🤖 AI Summary
To address insufficient interaction between global structure and local contextual information in point cloud compression, this paper proposes the Point-Voxel Interleaved Network (PVIN). PVIN employs parallel point and voxel encoders—respectively modeling local geometry and capturing global structure—and introduces conditional sparse convolution for the first time: point embeddings dynamically generate voxel convolutional kernels to enable bidirectional, multi-scale feature interaction between points and voxels.
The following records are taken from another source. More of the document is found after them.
-- ==== Sys2Proof/Tests/Slice0.lean ====
section
/-! SUPPORT. Tests/Slice0.lean: the checks of WellFormed, frames written out from R157 and R158, figures of the manual's worked
examples, and for each obligation with hypotheses a witness that meets them. -/

namespace Sys2Proof.Tests

set_option Elab.async false

open Sys2Proof.Machine

/-! ### A small roof -/

/-- A stage by its unit's place and its slot. -/
def sid (u : UnitId) (k : Slot) : StageId := { unit := u, slot := k }

/-- A profile in use. -/
def prof (kind : Kind) (load cls : Nat) : Profile :=
  { kind := kind, load := load, surge := false, shedClass := cls, lead := none, minOn := 180, minOff := 300 }

/-- A stage at rest with a profile, in a state. -/
def rec0 (p : Profile) (state : StageState) : Stage := { Stage.afterReset p with state := state, rest := 0 }

/-- The profiles of the small roof: four units of four stages. -/
def roofProfiles : Vector Profile 96 :=
  (((((((((((erasedStore.profiles.set 0 (prof .cool 600 3)).set 1 (prof .cool 100 1)).set 2 (prof .fan 1 2)).set 3
    (prof .heatElec 50 2)).set 4 (prof .cool 20 3)).set 5 (prof .cool 25 2)).set 6 (prof .cool 30 2)).set 7
      (prof .fan 10 2)).set 8 (prof .fan 40 2)).set 12 (prof .fan 5 1)).set 13 (prof .heatGas 60 2))

/-- A store with those profiles and its digest. -/
def roofStore : Store :=
  let store := { erasedStore with profiles := roofProfiles }
  { store with digest := store.contentsDigest, recomputed := store.contentsDigest }

/-- Unit 1 has a settled RUNNING stage, a QUEUED one, a GRANTED one and an IDLE one with a withdrawn token; unit 2 a STOPPING, a
TRIPPED, an unsettled RUNNING and a QUEUED one; unit 3 a HELD one; unit 4 an IDLE one, a QUEUED one with a withdrawn token, and
one of kind NONE with a withdrawn token. -/
def roofStages : StageTable :=
  let r := (StageTable.afterReset roofStore).records
  let r := mapTable (fun x => { x with rest := 0 }) r
  let r := r.set 0 { rec0 (prof .cool 600 3) .running with token := some 1 }
  let r := r.set 1 (rec0 (prof .cool 100 1) .queued)
  let r := r.set 2 { rec0 (prof .fan 1 2) .granted with token := some 255, handshake := 1 }
  let r := r.set 3 { rec0 (prof .heatElec 50 2) .idle with rest := 1, withdrawn := some 7, window := 1 }
  let r := r.set 4 { rec0 (prof .cool 20 3) .stopping with token := some 9, handshake := 1, stopReason := some .demand }
  let r := r.set 5 (rec0 (prof .cool 25 2) .tripped)
  let r := r.set 6 { rec0 (prof .cool 30 2) .running with run := 1 }
  let r := r.set 7 (rec0 (prof .fan 10 2) .queued)
  let r := r.set 8 { rec0 (prof .fan 40 2) .held with token := some 3 }
  let r := r.set 13 { rec0 (prof .heatGas 60 2) .queued with withdrawn := some 7, window := 1 }
  let r := r.set 14 { rec0 erasedProfile .idle with withdrawn := some 9, window := 1 }
  { records := r, cRun := 690, cPend := 1, runOrder := [sid 0 0, sid 1 0, sid 2 0, sid 0 2, sid 1 2] }

/-- A call entry of the small roof. -/
def entry (st : StageId) (cls stamp : Nat) (replay : Bool) : CallEntry :=
  { stage := st, cls := cls, stamp := stamp, waitAge := 0, passedOver := 0, replay := replay }
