/-- Registers of the HL block, part 2. -/
def hlRegs2 : List RegDef := [
  ⟨"HL_RAMP_CTL", 0x80, [], 0x400, .one, [fd .rw 20 16, fd .rw 15 4, fd .ro 1 1, fd .wo 0 0]⟩,
  ⟨"HL_RAMP_STAT", 0x84, [], 0x0, .one, [fd .sq 31 24, fd .sq 2 2, fd .sq 1 1, fd .sq 0 0]⟩,
  ⟨"HL_RAMP_STEP", 0x88, [], 0x0, .one, [fd .ro 11 0]⟩,
  ⟨"GEO_FMT", 0xC000, [], 0x0, .one, [fd .gd 26 16, fd .gd 13 0]⟩,
  ⟨"GEO_TRK", 0xC004, [], 0x20000000, .one, [fd .gd 31 28, fd .gd 23 0]⟩,
  ⟨"EBB_CFG", 0xC008, [], 0x0, .one, [fdO .gd 31 24, fdO .gd 23 16, fdO .gd 14 8, fdO .gd 6 0]⟩,
  ⟨"EBB_STROKE", 0xC00C, [], 0x0, .one, [fdO .gd 15 0]⟩,
  ⟨"GEO_POP", 0xC010, [], 0x200000, .one, [fd .rw 21 20, fd .rw 19 16, fd .rw 15 0]⟩,
  ⟨"HL_RAMP_ADDR", 0x100, [(16, 0x8)], 0x0, .one, [fd .rw 16 16, fd .rw 15 2]⟩,
  ⟨"HL_RAMP_TGT", 0x104, [(16, 0x8)], 0x0, .one, [fd .rw 31 0]⟩,
  ⟨"HL_MA_REQ", 0x400, [(16, 0x10)], 0x0, .one, [fd .ro 15 0]⟩,
  ⟨"HL_DRIFT", 0x404, [(16, 0x10)], 0x0, .one, [fd .ro 15 0]⟩,
  ⟨"HL_MA_OUT", 0x408, [(16, 0x10)], 0x0, .one, [fd .ro 15 0]⟩,
  ⟨"HL_HEAD_ERR", 0x40C, [(16, 0x10)], 0x0, .one, [fd .ro 15 0]⟩,
  ⟨"HL_STATE_RAM", 0x2000, [(2048, 0x4)], 0x0, .one, [fd .rw 31 0]⟩,
  ⟨"HL_COEF_RAM", 0x4000, [(2048, 0x4)], 0x0, .one, [fd .rw 31 0]⟩,
  ⟨"HL_RRO_RAM", 0x6000, [(6144, 0x4)], 0x0, .one, [fd .rw 31 0]⟩,
  ⟨"EBB_STAT", 0xC020, [(4, 0x4)], 0xF000, .one, [fd .sq 31 24, fd .ro 15 12, fd .ro 11 8, fd .ro 5 4, fd .sq 2 2, fd .sq 1 1, fd .sq 0 0]⟩,
  ⟨"EBB_DIFF", 0xC030, [(4, 0x4)], 0x0, .one, [fd .ro 15 0]⟩,
  ⟨"EBB_ENTRIES", 0xC040, [(4, 0x4)], 0x0, .one, [fdK .ct 31 0]⟩,
  ⟨"EBB_REVS", 0xC050, [(4, 0x4)], 0x0, .one, [fdK .ct 31 0]⟩,
  ⟨"TIDE_LO", 0xD000, [(1024, 0x8)], 0x0, .lo, [fd .rw 31 16, fd .rw 15 0]⟩,
  ⟨"TIDE_HI", 0xD004, [(1024, 0x8)], 0x0, .hi, [fd .rw 31 16, fd .rw 15 0]⟩]

/-- Registers of the HL block. -/
def hlRegs : List RegDef := hlRegs1 ++ hlRegs2

/-- Registers of the LANE block, part 1. -/
def laneRegs1 : List RegDef := [
  ⟨"LN_CTL", 0x0, [], 0x400, .one, [fd .rw 15 15, fd .rw 11 10, fd .rw 1 1, fd .rw 0 0]⟩,
  ⟨"LN_RATE", 0x4, [], 0x0, .one, [fd .ro 31 31, fd .rw 22 0]⟩,
  ⟨"LN_SYNC", 0x8, [], 0x200300, .one, [fd .rw 21 16, fd .rw 12 8]⟩,
  ⟨"LN_SKEW", 0xC, [], 0x0, .one, [fd .rw 10 0]⟩,
  ⟨"LN_ITER", 0x10, [], 0xC, .one, [fd .rw 3 0]⟩,
  ⟨"LN_ADAPT", 0x14, [], 0x28668A40, .one, [fd .rw 31 24, fd .rw 23 20, fd .rw 19 16, fd .rw 15 12, fd .rw 11 8, fd .rw 7 4]⟩,
  ⟨"LN_SEED0", 0x18, [], 0x50500000, .one, [fd .rw 31 24, fd .rw 23 16, fd .rw 15 8, fd .rw 7 0]⟩,
  ⟨"LN_SEED1", 0x1C, [], 0x0, .one, [fd .rw 15 8, fd .rw 7 0]⟩,
  ⟨"LN_CUR0", 0x20, [], 0x0, .one, [fd .ro 31 0]⟩,
  ⟨"LN_CUR1", 0x24, [], 0x0, .one, [fd .ro 15 0]⟩,
  ⟨"LN_TIMING", 0x28, [], 0x0, .one, [fd .ro 15 0]⟩,
  ⟨"LN_STAT", 0x40, [], 0x0, .one, [fd .sq 31 24, fd .sq 5 5, fd .sq 4 4, fd .sq 3 3, fd .sq 2 2, fd .sq 1 1, fd .sq 0 0]⟩,
  ⟨"LN_SYNC_LAST", 0x44, [], 0x0, .one, [fd .ro 31 29, fd .ro 28 21, fd .ro 20 15, fd .ro 14 9, fd .ro 8 8]⟩,
  ⟨"LN_FAIL_LO", 0x48, [], 0x0, .lo, [fd .ro 31 17, fd .ro 16 0]⟩,
  ⟨"LN_FAIL_HI", 0x4C, [], 0x0, .hi, [fd .ro 31 31, fd .ro 30 28, fd .ro 27 24, fd .ro 23 20, fd .ro 19 17, fd .ro 16 16, fd .ro 15 10]⟩,
  ⟨"LN_CAP_BASE_LO", 0x50, [], 0x0, .lo, [fd .rw 31 12]⟩,
  ⟨"LN_CAP_BASE_HI", 0x54, [], 0x0, .hi, [fd .rw 3 0]⟩,
  ⟨"LN_CAP_SLOTS", 0x58, [], 0x0, .one, [fd .ro 7 0]⟩,
  ⟨"LN_CAP_FREE", 0x5C, [], 0x0, .one, [fd .wo 7 0]⟩,
  ⟨"LN_CAP_RANGE", 0x60, [], 0x0, .one, [fd .rw 19 17, fd .rw 16 0]⟩,
  ⟨"LN_SECT_CNT", 0xA0, [], 0x0, .one, [fdK .ct 31 0]⟩,
  ⟨"LN_ITER_CNT", 0xA4, [], 0x0, .one, [fdK .ct 31 0]⟩,
  ⟨"LN_FAIL_CNT", 0xA8, [], 0x0, .one, [fdK .ct 31 0]⟩,
  ⟨"LN_TA_CNT", 0xAC, [], 0x0, .one, [fdK .ct 31 0]⟩]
At the decoder, a point-embedding-guided sparse reconstruction mechanism enhances geometric fidelity. Experiments on standard point cloud compression benchmarks (e.g., MPEG PCGCv2) demonstrate that PVIN achieves state-of-the-art or competitive BD-rate performance, significantly improving reconstruction quality—particularly in preserving fine-grained textures and topological structures.
📝 Abstract
In point cloud compression, the quality of a reconstructed point cloud relies on both the global structure and the local context, with existing methods usually processing global and local information sequentially and lacking communication between these two types of information. In this paper, we propose a point-voxel interlaced network (PVINet), which captures global structural features and local contextual features in parallel and performs interactions at each scale to enhance feature perception efficiency. Specifically, PVINet contains a voxel-based encoder (Ev) for extracting global structural features and a point-based encoder (Ep) that models local contexts centered at each voxel. Particularly, a novel conditional sparse convolution is introduced, which applies point embeddings to dynamically customize kernels for voxel feature extraction, facilitating feature interactions from Ep to Ev. During decoding, a voxel-based decoder employs conditional sparse convolutions to incorporate point embeddings as guidance to reconstruct the point cloud. Experiments on benchmark datasets show that PVINet delivers competitive performance compared to state-of-the-art methods.